[PATCH v3 3/4] live migration support for VM dirty log management

All of lore.kernel.org
 help / color / mirror / Atom feed

From: Mario Smarduch <m.smarduch@samsung.com>
To: "kvmarm@lists.cs.columbia.edu" <kvmarm@lists.cs.columbia.edu>,
	"Marc Zyngier" <marc.zyngier@arm.com>,
	"christoffer.dall@linaro.org" <christoffer.dall@linaro.org>,
	이정석 <jays.lee@samsung.com>, 정성진 <sungjinn.chung@samsung.com>,
	gavin.guo@canonical.com,
	"kvm@vger.kernel.org" <kvm@vger.kernel.org>
Subject: [PATCH v3 3/4] live migration support for VM dirty log management
Date: Tue, 22 Apr 2014 16:18:22 -0700	[thread overview]
Message-ID: <5356F8BE.6000502@samsung.com> (raw)
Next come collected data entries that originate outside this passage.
-- ==== Sys2Proof/Machine/Operands.lean ====
section
/-! DEFINITION. The operand forms: immediates (30_encoding.md R60), the one data addressing mode, register indirect
through I (42_index_memory.md R93), and what the instructions of that file form from a register. -/

namespace Sys2Proof.Machine

/-- `zext_16(nnn)` (30_encoding.md R60). -/
def addrWord (nnn : Addr12) : Word := nnn.setWidth 16

/-- `zext_16` of a byte. -/
def byteWord (b : Byte) : Word := b.setWidth 16

/-- The effective address of the first byte at I; the k-th is `k` more, without wrap-around (R93). -/
def State.base (s : State) : Nat := s.i.toNat

/-- The number of registers V0..Vx. -/
def blockSize (x : Reg) : Nat := x.toNat + 1

/-- The values of V0..Vx, in order (42_index_memory.md R98). -/
def State.regBlock (s : State) (x : Reg) : List Byte := s.v.toList.take (blockSize x)

/-- I after a block transfer: unchanged, or I + x + 1 modulo 65536 under Q_INDEX_INCREMENT (R98, R99). -/
def State.bumpIndex (s : State) (x : Reg) : State :=
  if s.config.qIndexIncrement then s.setI (BitVec.ofNat 16 (s.i.toNat + blockSize x)) else s

/-- The glyph that Fx29 looks up (R96). -/
def glyphIndex (c : Config) (b : Byte) : Nat :=
  match c.fontIndexMode with
  | .lowNibble => b.toNat % 16
  | .raw => b.toNat

/-- The address of glyph g: `5 * g`, for the font starts at 0x000 (R96; 20_memory.md R46). -/
def glyphAddress (g : Nat) : Word := BitVec.ofNat 16 (5 * g)

/-- The hundreds, tens and ones of a byte, in the order Fx33 stores them (R97). -/
def bcdDigits (b : Byte) : List Byte :=
  [BitVec.ofNat 8 (b.toNat / 100), BitVec.ofNat 8 (b.toNat / 10 % 10), BitVec.ofNat 8 (b.toNat % 10)]

end Sys2Proof.Machine
end

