-- ==== Sys2Proof/Laws/Memory.lean ====
section
/-! SUPPORT. What each memory operation does, said once: a read after a write, the canonical form kept, the range
check, the byte lists and the block load. -/

namespace Sys2Proof.Machine

/-! ### Reading after one write -/

theorem Memory.read_filter_ne (m : Memory) (a k : Nat) (h : k ≠ a) :
    Memory.read (m.filter (fun c => c.1 != a)) k = m.read k := by
  induction m with
  | nil => rfl
  | cons c m ih =>
    obtain ⟨k', b⟩ := c
    by_cases hk : k' = a
    · subst hk; simp [Memory.read, h, ih]
    · by_cases hkk : k = k' <;> simp [Memory.read, hk, hkk, ih]

theorem Memory.read_filter_self (m : Memory) (a : Nat) :
    Memory.read (m.filter (fun c => c.1 != a)) a = blankByte a := by
  induction m with
  | nil => rfl
  | cons c m ih =>
    obtain ⟨k', b⟩ := c
    by_cases hk : k' = a
    · subst hk; simpa using ih
    · have hk' : a ≠ k' := fun e => hk e.symm
      simp [Memory.read, hk, hk', ih]

theorem Memory.read_insert_ne (m : Memory) (a k : Nat) (b : Byte) (h : k ≠ a) :
    Memory.read (Memory.insert m a b) k = m.read k := by
  induction m with
  | nil => simp [Memory.insert, Memory.read, h]
  | cons c m ih =>
    obtain ⟨k', b'⟩ := c
    unfold Memory.insert
    split
    · simp [Memory.read, h]
    · simp [Memory.read, ih]

theorem Memory.read_insert_self (m : Memory) (a : Nat) (b : Byte) (h : ∀ c ∈ m, c.1 ≠ a) :
    Memory.read (Memory.insert m a b) a = b := by
  induction m with
  | nil => simp [Memory.insert, Memory.read]
  | cons c m ih =>
    obtain ⟨k', b'⟩ := c
    have hk : a ≠ k' := fun e => h (k', b') (by simp) e.symm
    unfold Memory.insert
    split
    · simp [Memory.read]
    · simp [Memory.read, hk, ih (fun c hc => h c (List.mem_cons_of_mem _ hc))]

/-- A write changes exactly one byte (20_memory.md R49), in any memory. -/
theorem Memory.read_write (m : Memory) (a k : Nat) (b : Byte) :
    (m.write a b).read k = if k = a then b else m.read k := by
  unfold Memory.write
  by_cases hk : k = a
  · subst hk
    split
    · next hb => simp [Memory.read_filter_self, hb]
    · rw [Memory.read_insert_self _ _ _ (by simp)]
      simp
  · split <;> simp [Memory.read_insert_ne, Memory.read_filter_ne, hk]

/-! ### The canonical form -/

theorem Memory.mem_insert (m : Memory) (a : Nat) (b : Byte) (c : Host.Cell) :
    c ∈ Memory.insert m a b ↔ c = (a, b) ∨ c ∈ m := by
  induction m with
  | nil => simp [Memory.insert]
  | cons d m ih =>
    obtain ⟨k, e⟩ := d
    unfold Memory.insert
    split
    · simp
    · simp [ih]; tauto

theorem Memory.insert_rising (m : Memory) (a : Nat) (b : Byte) (h : m.Pairwise (fun c d => c.1 < d.1))
    (hne : ∀ c ∈ m, c.1 ≠ a) : (Memory.insert m a b).Pairwise (fun c d => c.1 < d.1) := by
  induction m with
  | nil => simp [Memory.insert]
  | cons c m ih =>
    obtain ⟨k, e⟩ := c
    rw [List.pairwise_cons] at h
    have hk : k ≠ a := hne (k, e) (by simp)
    unfold Memory.insert
    split
    · next hlt =>
      refine List.pairwise_cons.2 ⟨fun d hd => ?_, List.pairwise_cons.2 h⟩
      rcases List.mem_cons.1 hd with rfl | hd
      · exact hlt
      · exact lt_trans hlt (h.1 d hd)
    · next hlt =>
      refine List.pairwise_cons.2 ⟨fun d hd => ?_, ih h.2 (fun d hd => hne d (List.mem_cons_of_mem _ hd))⟩
      rcases (Memory.mem_insert m a b d).1 hd with rfl | hd
      · show k < a; omega
      · exact h.1 d hd

/-- A write inside the address space keeps the canonical form. -/
theorem Memory.write_wf {m : Memory} {a : Nat} {b : Byte} (h : m.wf) (ha : a < memSize) : (m.write a b).wf := by
  have hsub : ∀ c ∈ m.filter (fun c => c.1 != a), c ∈ m := fun c hc => (List.mem_filter.1 hc).1
  have hrise := h.1.filter (fun c => c.1 != a)
  unfold Memory.write
  split
  · exact ⟨hrise, fun c hc => h.2 c (hsub c hc)⟩
  · next hb =>
    refine ⟨Memory.insert_rising _ _ _ hrise (by simp), fun c hc => ?_⟩
    rcases (Memory.mem_insert _ _ _ _).1 hc with rfl | hc
    · exact ⟨ha, hb⟩
    · exact h.2 c (hsub c hc)

/-- Writing a list of bytes inside the address space keeps the canonical form. -/
theorem Memory.writeBytes_wf {m : Memory} {a : Nat} {bs : List Byte} (h : m.wf) (ha : a + bs.length ≤ memSize) :
    (m.writeBytes a bs).wf := by
  induction bs generalizing m a with
  | nil => exact h
  | cons b bs ih =>
    simp only [List.length_cons] at ha
    exact ih (Memory.write_wf h (by omega)) (by omega)

/-- Memory right after reset lists nothing, which is canonical. -/
theorem State.reset_mem_wf : State.reset.mem.wf := by decide

/-- The bytes written are read back, and every other byte is as before. -/
theorem Memory.read_writeBytes (m : Memory) (a : Nat) (bs : List Byte) (k : Nat) :
    (m.writeBytes a bs).read k = if a ≤ k ∧ k < a + bs.length then bs.getD (k - a) 0 else m.read k := by
  induction bs generalizing m a with
  | nil => simp [Memory.writeBytes]
  | cons b bs ih =>
    rw [Memory.writeBytes, ih, Memory.read_write]
    simp only [List.length_cons]
    by_cases hk : k = a
    · subst hk; simp
    · by_cases h : a + 1 ≤ k ∧ k < a + 1 + bs.length
      · have e : k - a = (k - (a + 1)) + 1 := by omega
        rw [if_pos h, if_pos (by omega), e, List.getD_cons_succ]
      · rw [if_neg h, if_neg hk, if_neg (by omega)]

theorem Memory.length_readBytes (m : Memory) (a n : Nat) : (m.readBytes a n).length = n := by
  induction n generalizing a with
  | zero => rfl
  | succ n ih => simp [Memory.readBytes, ih]

/-- The k-th byte of a list read from `a` is the byte at `a + k`. -/
theorem Memory.getD_readBytes (m : Memory) (a n k : Nat) (h : k < n) :
    (m.readBytes a n).getD k 0 = m.read (a + k) := by
  induction n generalizing a k with
  | zero => omega
  | succ n ih =>
    cases k with
    | zero => simp [Memory.readBytes]
    | succ k =>
      rw [Memory.readBytes, List.getD_cons_succ, ih (a + 1) k (by omega)]
      congr 1; omega

/-! ### The range check (20_memory.md R48) -/

/-- The check fails at the lowest address above 0xFFF, if the range has one. -/
theorem checkRange_eq (base n : Nat) :
    checkRange base n = if base + n ≤ memSize ∨ n = 0 then none else some (max base memSize) := by
  induction n generalizing base with
  | zero => simp [checkRange]
  | succ n ih =>
    unfold checkRange
    split
    · next h =>
      rw [ih]
      by_cases hn : n = 0
      · subst hn; simp; omega
      · by_cases hb : base + (n + 1) ≤ memSize
        · rw [if_pos (by omega), if_pos (by omega)]
        · rw [if_neg (by omega), if_neg (by omega)]; congr 1; omega
    · next h => rw [if_neg (by omega)]; congr 1; omega

theorem checkRange_none {base n : Nat} : checkRange base n = none ↔ base + n ≤ memSize ∨ n = 0 := by
  rw [checkRange_eq]; split <;> simp_all

theorem checkRange_some {base n a : Nat} (h : checkRange base n = some a) :
    base ≤ a ∧ a < base + n ∧ memSize ≤ a ∧ ∀ k, base ≤ k → k < a → k < memSize := by
  rw [checkRange_eq] at h
  split at h
  · simp at h
  · next hn =>
    simp only [Option.some.injEq] at h
    refine ⟨by omega, by omega, by omega, fun k _ _ => by omega⟩

/-- A checked operation either raises OutOfBoundsAccess and nothing else, or is its body. -/
theorem State.checked_cases (s : State) (base n : Nat) (body : State) :
    (∃ a, checkRange base n = some a ∧ s.checked base n body = s.raise .outOfBoundsAccess none (some a) none) ∨
      (checkRange base n = none ∧ s.checked base n body = body) := by
  unfold State.checked
  cases h : checkRange base n with
  | none => exact .inr ⟨rfl, rfl⟩
  | some a => exact .inl ⟨a, rfl, rfl⟩

/-! ### The state's bytes -/

/-- A store changes the bytes at the stored addresses, and no other. -/
theorem State.storeBytes_byteAt (s : State) (a : Nat) (bs : List Byte) (k : Nat) :
    (s.storeBytes a bs).byteAt k = if a ≤ k ∧ k < a + bs.length then bs.getD (k - a) 0 else s.byteAt k :=
  Memory.read_writeBytes s.mem a bs k

/-- The block load writes exactly its first `n` registers, each with its byte. -/
theorem getElem_loadRegs (m : Memory) (base n : Nat) (v : Vector Byte 16) (j : Nat) (hj : j < 16) :
    (loadRegs m base n v)[j] = if j < n then m.read (base + j) else v[j] := by
  induction n with
  | zero => simp [loadRegs]
  | succ n ih =>
    rw [loadRegs, Vector.getElem_setIfInBounds, ih]
    by_cases h : n = j
    · subst h; simp
    · rw [if_neg h]
      by_cases hj' : j < n
      · rw [if_pos hj', if_pos (by omega)]
      · rw [if_neg hj', if_neg (by omega)]

theorem State.loadBlock_getV (s : State) (a n : Nat) (r : Reg) :
    (s.loadBlock a n).getV r = if r.toNat < n then s.byteAt (a + r.toNat) else s.getV r :=
  getElem_loadRegs s.mem a n s.v r.toNat r.isLt

theorem length_regBlock (s : State) (x : Reg) : (s.regBlock x).length = blockSize x := by
  have := x.isLt
  simp [State.regBlock, blockSize]
  omega

/-- The k-th byte of a register block is V[k]. -/
theorem getD_regBlock (s : State) (x r : Reg) (h : r.toNat ≤ x.toNat) :
    (s.regBlock x).getD r.toNat 0 = s.getV r := by
  have hr := r.isLt
  simp only [State.regBlock, blockSize, State.getV, List.getD_eq_getElem?_getD]
  rw [List.getElem?_take_of_lt (by omega)]
  simp [Vector.getElem_toList, hr]

end Sys2Proof.Machine
end

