-- ==== Sys2Proof/Tests/Slice0.lean ====
section
/-! SUPPORT. The model's own tests. Expected values come from spec/95_test_vectors.md (its vector ids stand in the comments)
and from the words of 30_encoding.md R61 and R62; then, for every statement with hypotheses, a state that meets them. -/

namespace Sys2Proof.Tests

open Sys2Proof Sys2Proof.Machine

/-! ### Helpers -/

/-- A part of the next state, if there is one. -/
def see {α : Type} (r : Result) (f : State → α) : Option α :=
  match r with
  | .next t => some (f t)
  | .fault _ => none
  | .refused _ => none

theorem next_of_see {α : Type} {r : Result} {f : State → α} {b : α} (h : see r f = some b) :
    ∃ t, r = .next t ∧ f t = b := by
  cases r with
  | next t => exact ⟨t, rfl, Option.some.inj h⟩
  | fault _ => cases h
  | refused _ => cases h

/-- The boot state with some registers set. -/
def withRegs (l : List (Reg × Byte)) : State := l.foldl (fun s p => s.setV p.1 p.2) State.reset

/-- A state with the bytes at an address set and I pointing there. -/
def withData (s : State) (a : Nat) (bs : List Byte) : State := (s.storeBytes a bs).setI (BitVec.ofNat 16 a)

/-- One step of the instruction with this word, at PC. -/
def run (s : State) (w : Nat) : Result := step (s.withFetchWord 16 w)

/-- The bytes at an address. -/
def bytesAt (s : State) (a n : Nat) : List Byte := s.mem.readBytes a n

/-- The columns of a row whose pixels are on. -/
def lit (s : State) (y : Nat) : List Nat := (List.range 64).filter (fun x => s.fb.pixel x y)

/-! ### Well-formedness -/

theorem test_sys_is_not_cls : ¬ (Instr.sys 0x0E0#12).WellFormed := by decide
theorem test_sys_is_not_ret : ¬ (Instr.sys 0x0EE#12).WellFormed := by decide

/-! ### Decoding: one word of every row, from the formats of R61 and the table of R62 -/

theorem test_decode_cls : decode 0b0000000011100000#16 = .ok (.cls) := by decide
theorem test_decode_ret : decode 0b0000000011101110#16 = .ok (.ret) := by decide
theorem test_decode_sys : decode 0b0000000100100011#16 = .ok (.sys 0x123#12) := by decide
theorem test_decode_jp : decode 0b0001101010111100#16 = .ok (.jp 0xABC#12) := by decide
theorem test_decode_call : decode 0b0010001100000000#16 = .ok (.call 0x300#12) := by decide
theorem test_decode_seImm : decode 0b0011001100010000#16 = .ok (.seImm 0x3#4 0x10#8) := by decide
theorem test_decode_sneImm : decode 0b0100001100010001#16 = .ok (.sneImm 0x3#4 0x11#8) := by decide
theorem test_decode_seReg : decode 0b0101000100100000#16 = .ok (.seReg 0x1#4 0x2#4) := by decide
theorem test_decode_ldImm : decode 0b0110101001000010#16 = .ok (.ldImm 0xA#4 0x42#8) := by decide
theorem test_decode_addImm : decode 0b0111001000000011#16 = .ok (.addImm 0x2#4 0x03#8) := by decide
theorem test_decode_ldReg : decode 0b1000000000010000#16 = .ok (.ldReg 0x0#4 0x1#4) := by decide
theorem test_decode_orReg : decode 0b1000000000010001#16 = .ok (.orReg 0x0#4 0x1#4) := by decide
theorem test_decode_andReg : decode 0b1000000000010010#16 = .ok (.andReg 0x0#4 0x1#4) := by decide
theorem test_decode_xorReg : decode 0b1000010101100011#16 = .ok (.xorReg 0x5#4 0x6#4) := by decide
theorem test_decode_addReg : decode 0b1000111100010100#16 = .ok (.addReg 0xF#4 0x1#4) := by decide
theorem test_decode_sub : decode 0b1000000000010101#16 = .ok (.sub 0x0#4 0x1#4) := by decide
theorem test_decode_shr : decode 0b1000000011110110#16 = .ok (.shr 0x0#4 0xF#4) := by decide
theorem test_decode_subn : decode 0b1000000100100111#16 = .ok (.subn 0x1#4 0x2#4) := by decide
theorem test_decode_shl : decode 0b1000111100011110#16 = .ok (.shl 0xF#4 0x1#4) := by decide
theorem test_decode_sneReg : decode 0b1001000100100000#16 = .ok (.sneReg 0x1#4 0x2#4) := by decide
theorem test_decode_ldI : decode 0b1010001011110000#16 = .ok (.ldI 0x2F0#12) := by decide
theorem test_decode_jpV0 : decode 0b1011001100000000#16 = .ok (.jpV0 0x300#12) := by decide
theorem test_decode_rnd : decode 0b1100001100001111#16 = .ok (.rnd 0x3#4 0x0F#8) := by decide
theorem test_decode_drw : decode 0b1101000100100101#16 = .ok (.drw 0x1#4 0x2#4 0x5#4) := by decide
theorem test_decode_skp : decode 0b1110010110011110#16 = .ok (.skp 0x5#4) := by decide
theorem test_decode_sknp : decode 0b1110010110100001#16 = .ok (.sknp 0x5#4) := by decide
theorem test_decode_ldVxDT : decode 0b1111001100000111#16 = .ok (.ldVxDT 0x3#4) := by decide
theorem test_decode_ldVxK : decode 0b1111010100001010#16 = .ok (.ldVxK 0x5#4) := by decide
theorem test_decode_ldDTVx : decode 0b1111001000010101#16 = .ok (.ldDTVx 0x2#4) := by decide
theorem test_decode_ldSTVx : decode 0b1111001000011000#16 = .ok (.ldSTVx 0x2#4) := by decide
theorem test_decode_addI : decode 0b1111010000011110#16 = .ok (.addI 0x4#4) := by decide
theorem test_decode_ldF : decode 0b1111011100101001#16 = .ok (.ldF 0x7#4) := by decide
theorem test_decode_ldB : decode 0b1111001100110011#16 = .ok (.ldB 0x3#4) := by decide
theorem test_decode_ldMemVx : decode 0b1111001001010101#16 = .ok (.ldMemVx 0x2#4) := by decide
theorem test_decode_ldVxMem : decode 0b1111000101100101#16 = .ok (.ldVxMem 0x1#4) := by decide

/-- CF-11, ALU-26, KEY-9, L1-9. -/
theorem test_decode_illegal :
    [0x5121#16, 0x9121#16, 0x8008#16, 0x800F#16, 0xE000#16, 0xE09F#16, 0xF075#16, 0xFFFF#16].map decode =
      [.error (.illegal 0x5121#16), .error (.illegal 0x9121#16), .error (.illegal 0x8008#16),
        .error (.illegal 0x800F#16), .error (.illegal 0xE000#16), .error (.illegal 0xE09F#16),
        .error (.illegal 0xF075#16), .error (.illegal 0xFFFF#16)] := by decide
theorem test_decodeBytes_short : decodeBytes [0x12#8] = .error (.truncated 1) := by decide
theorem test_decodeTableWord : decodeTableWord 16 0xD125 = some (.drw 0x1#4 0x2#4 0x5#4) := by decide
theorem test_decodeTableWord_illegal : decodeTableWord 16 0xF075 = none := by decide

/-! ### Control flow (vectors CF-1 to CF-20) -/

/-- CF-1. -/
theorem test_jp : see (run State.reset 0x1ABC) (fun t => (t.pc, t.tdiv)) = some (0xABC#16, 1) := by decide
/-- CF-2. -/
theorem test_call : see (run State.reset 0x2300) (fun t => (t.stack[0], t.sd, t.pc)) =
    some (0x202#16, 1, 0x300#16) := by decide
/-- CF-3: the 17th call. -/
theorem test_call_overflow : see (run { State.reset with sd := 16 } 0x2200) (fun t => (t.fault, t.sd, t.tdiv)) =
    some (some ⟨.stackOverflow, 0x200#16, none, none, none⟩, 16, 0) := by decide
/-- L1-7. -/
theorem test_ret : see (run { State.reset with sd := 1, stack := State.reset.stack.set 0 0x206#16 } 0x00EE)
    (fun t => (t.pc, t.sd, t.stack[0])) = some (0x206#16, 0, 0x206#16) := by decide
/-- CF-4. -/
theorem test_ret_underflow : see (run State.reset 0x00EE) (fun t => (t.fault, t.pc)) =
    some (some ⟨.stackUnderflow, 0x200#16, none, none, none⟩, 0x200#16) := by decide
/-- CF-6. -/
theorem test_seImm : see (run (withRegs [(3, 0x10)]) 0x3310) State.pc = some 0x204#16 := by decide
/-- CF-7. -/
theorem test_seImm_differs : see (run (withRegs [(3, 0x10)]) 0x3311) State.pc = some 0x202#16 := by decide
/-- CF-8. -/
theorem test_sneImm : see (run (withRegs [(3, 0x10)]) 0x4310) State.pc = some 0x202#16 := by decide
/-- CF-9. -/
theorem test_seReg : see (run (withRegs [(1, 7), (2, 7)]) 0x5120) State.pc = some 0x204#16 := by decide
/-- CF-11. -/
theorem test_illegal : see (run State.reset 0x5121) (fun t => (t.fault, t.pc, t.tdiv)) =
    some (some ⟨.illegalOpcode, 0x200#16, some 0x5121#16, none, none⟩, 0x200#16, 0) := by decide
/-- CF-12. -/
theorem test_sneReg : see (run (withRegs [(1, 7), (2, 8)]) 0x9120) State.pc = some 0x204#16 := by decide
/-- CF-13. -/
theorem test_sneReg_same : see (run State.reset 0x9110) State.pc = some 0x202#16 := by decide
/-- CF-14: V0, whatever nnn's high nibble. -/
theorem test_jpV0 : see (run (withRegs [(0, 0x05), (3, 0x40)]) 0xB300) State.pc = some 0x305#16 := by decide
/-- CF-16. -/
theorem test_jpV0_high : see (run (withRegs [(0, 0xFF)]) 0xBFFF) State.pc = some 0x10FE#16 := by decide
/-- CF-17. -/
theorem test_sys : see (run State.reset 0x0123) (fun t => (t.fault, t.pc)) =
    some (some ⟨.unsupportedInstruction, 0x200#16, some 0x0123#16, none, none⟩, 0x200#16) := by decide
/-- CF-18 and P7: the empty image. -/
theorem test_empty_image : see (step State.reset) State.fault =
    some (some ⟨.unsupportedInstruction, 0x200#16, some 0x0000#16, none, none⟩) := by decide
/-- CF-19. -/
theorem test_fetch_at_the_top : see (step { State.reset with pc := 0xFFF#16 }) State.fault =
    some (some ⟨.outOfBoundsAccess, 0xFFF#16, none, some 0x1000, none⟩) := by decide
/-- CF-20. -/
theorem test_fetch_below_the_top : see (run { State.reset with pc := 0xFFE#16 } 0x1200) State.pc =
    some 0x200#16 := by decide
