-- ==== Sys2Proof/Machine/Message.lean ====
section
/-!
DEFINITION. Sys2Proof/Machine/Message.lean: messages between ranks (R145 to R148, R180, R181, R388, R389), sends to other
packages over the quay fabric (R407, R408), with their events.
-/
namespace Sys2Proof.Machine
open Sys2Proof

/-! Ranks. -/

/-- The entry of a rank in a partition's table, read at P (R389): none when it is invalid, beyond the table or unreadable. -/
def rankEntry (s : State) (die p rank : Nat) : Option Word × State :=
  let part := s.part p
  if 2 ^ part.ranklog ≤ rank then (none, s)
  else match translate s die part.netasid ((part.rankbase.toNat + 4 * rank) % 2 ^ 32) .load with
  | (.ok pa _, s) =>
    let w := wordOf (s.ms.bytesAt .walker pa 4)
    (if w.toNat / 2 ^ 31 = 1 then some w else none, s)
  | (.bad _ _, s) => (none, s)

/-- A rank resolved by a core's network interface, which caches 4,096 entries (R389; a full one keeps what it holds, log 70): the
entry's word. -/
def resolve (s : State) (k rank : Nat) : Option Word × State :=
  match tfind (s.core k).rankCache rank with
  | some w => (if w.toNat / 2 ^ 31 = 1 then some w else none, s)
  | none =>
    match rankEntry s (coreDie k) (s.corePart k) rank with
    | (some w, s) => (some w, s.updCore k (fun c => if c.rankCache.length < 4096 then { c with rankCache := tset c.rankCache rank w } else c))
    | (none, s) => (none, s)

def entryPkg (w : Word) : Nat := w.toNat / 2 ^ 10 % 2 ^ 16
def entryCore (w : Word) : Nat := w.toNat % 2 ^ 10

/-- A package reached over the quay fabric is lost (R411). -/
def State.peerLost (s : State) (p : Nat) : Bool := (tget s.peers {} p).lost

/-! Berths (R181). -/

/-- Slots of a message's payload: none for a register message. -/
def Msg.payloadSlots (m : Msg) : Nat := (m.bulk.length + 63) / 64

def Msg.channel (m : Msg) : Nat := (m.words.getD 8 0).toNat / 2 ^ 24 % 16
def Msg.count (m : Msg) : Nat := (m.words.getD 8 0).toNat / 2 ^ 28

/-- Payload slots of the messages that stand in a core's receive queues. -/
def Core.queuedSlots (c : Core) : Nat := (c.recvq.map (fun q => (q.2.map Msg.payloadSlots).sum)).sum

/-- Free slots of a rank's berth; `c` is the core that carries the rank, if one does. -/
def Berth.free (b : Berth) (c : Option Core) : Nat :=
  2 ^ b.log / 64 - (b.msgs.map (fun m => 1 + m.payloadSlots)).sum - (match c with
    | some c => c.queuedSlots
    | none => 0)

/-- The core that carries a rank of a partition. -/
def State.rankCore (s : State) (p rank : Nat) : Option Nat :=
  (s.cores.find? (fun c => c.2.rank == some rank && s.corePart c.1 == p)).map (·.1)

/-- The receiver's interface takes or refuses a message (R180, R205): queue, else berth, else none. -/
def acceptMsg (s : State) (p rank : Nat) (m : Msg) : Option State :=
  let b := tget (s.part p).berths {} rank
  let ch := m.channel
  let toBerth (free : Nat) : Option State :=
    if 1 + m.payloadSlots ≤ free then
      some (s.updPart p (fun x => { x with berths := tset x.berths rank { b with msgs := b.msgs ++ [m] } }))
    else none
  match s.rankCore p rank with
  | none => toBerth (b.free none)
  | some r =>
    let c := s.core r
    let free := b.free (some c)
    if (tget c.recvq [] ch).length < 32 ∧ !b.msgs.any (fun x => x.channel == ch) ∧ m.payloadSlots ≤ free then
      some (s.setCore r { c with recvq := tset c.recvq ch (tget c.recvq [] ch ++ [m]), woken := true })
    else toBerth free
- made kvm_vm_ioctl_get_dirty_log() generic moved to kvm_main.c, deleted arm,x86  versions
- optimized kvm_mmu_write_protected_pt_masked() to skip upper table lookups


Signed-off-by: Mario Smarduch <m.smarduch@samsung.com>
---
 arch/arm/include/asm/kvm_host.h |    3 ++
 arch/arm/kvm/arm.c              |    5 --
 arch/arm/kvm/mmu.c              |   99 +++++++++++++++++++++++++++++++++++++++
 arch/x86/kvm/x86.c              |   78 ------------------------------
 virt/kvm/kvm_main.c             |   82 ++++++++++++++++++++++++++++++++
 5 files changed, 184 insertions(+), 83 deletions(-)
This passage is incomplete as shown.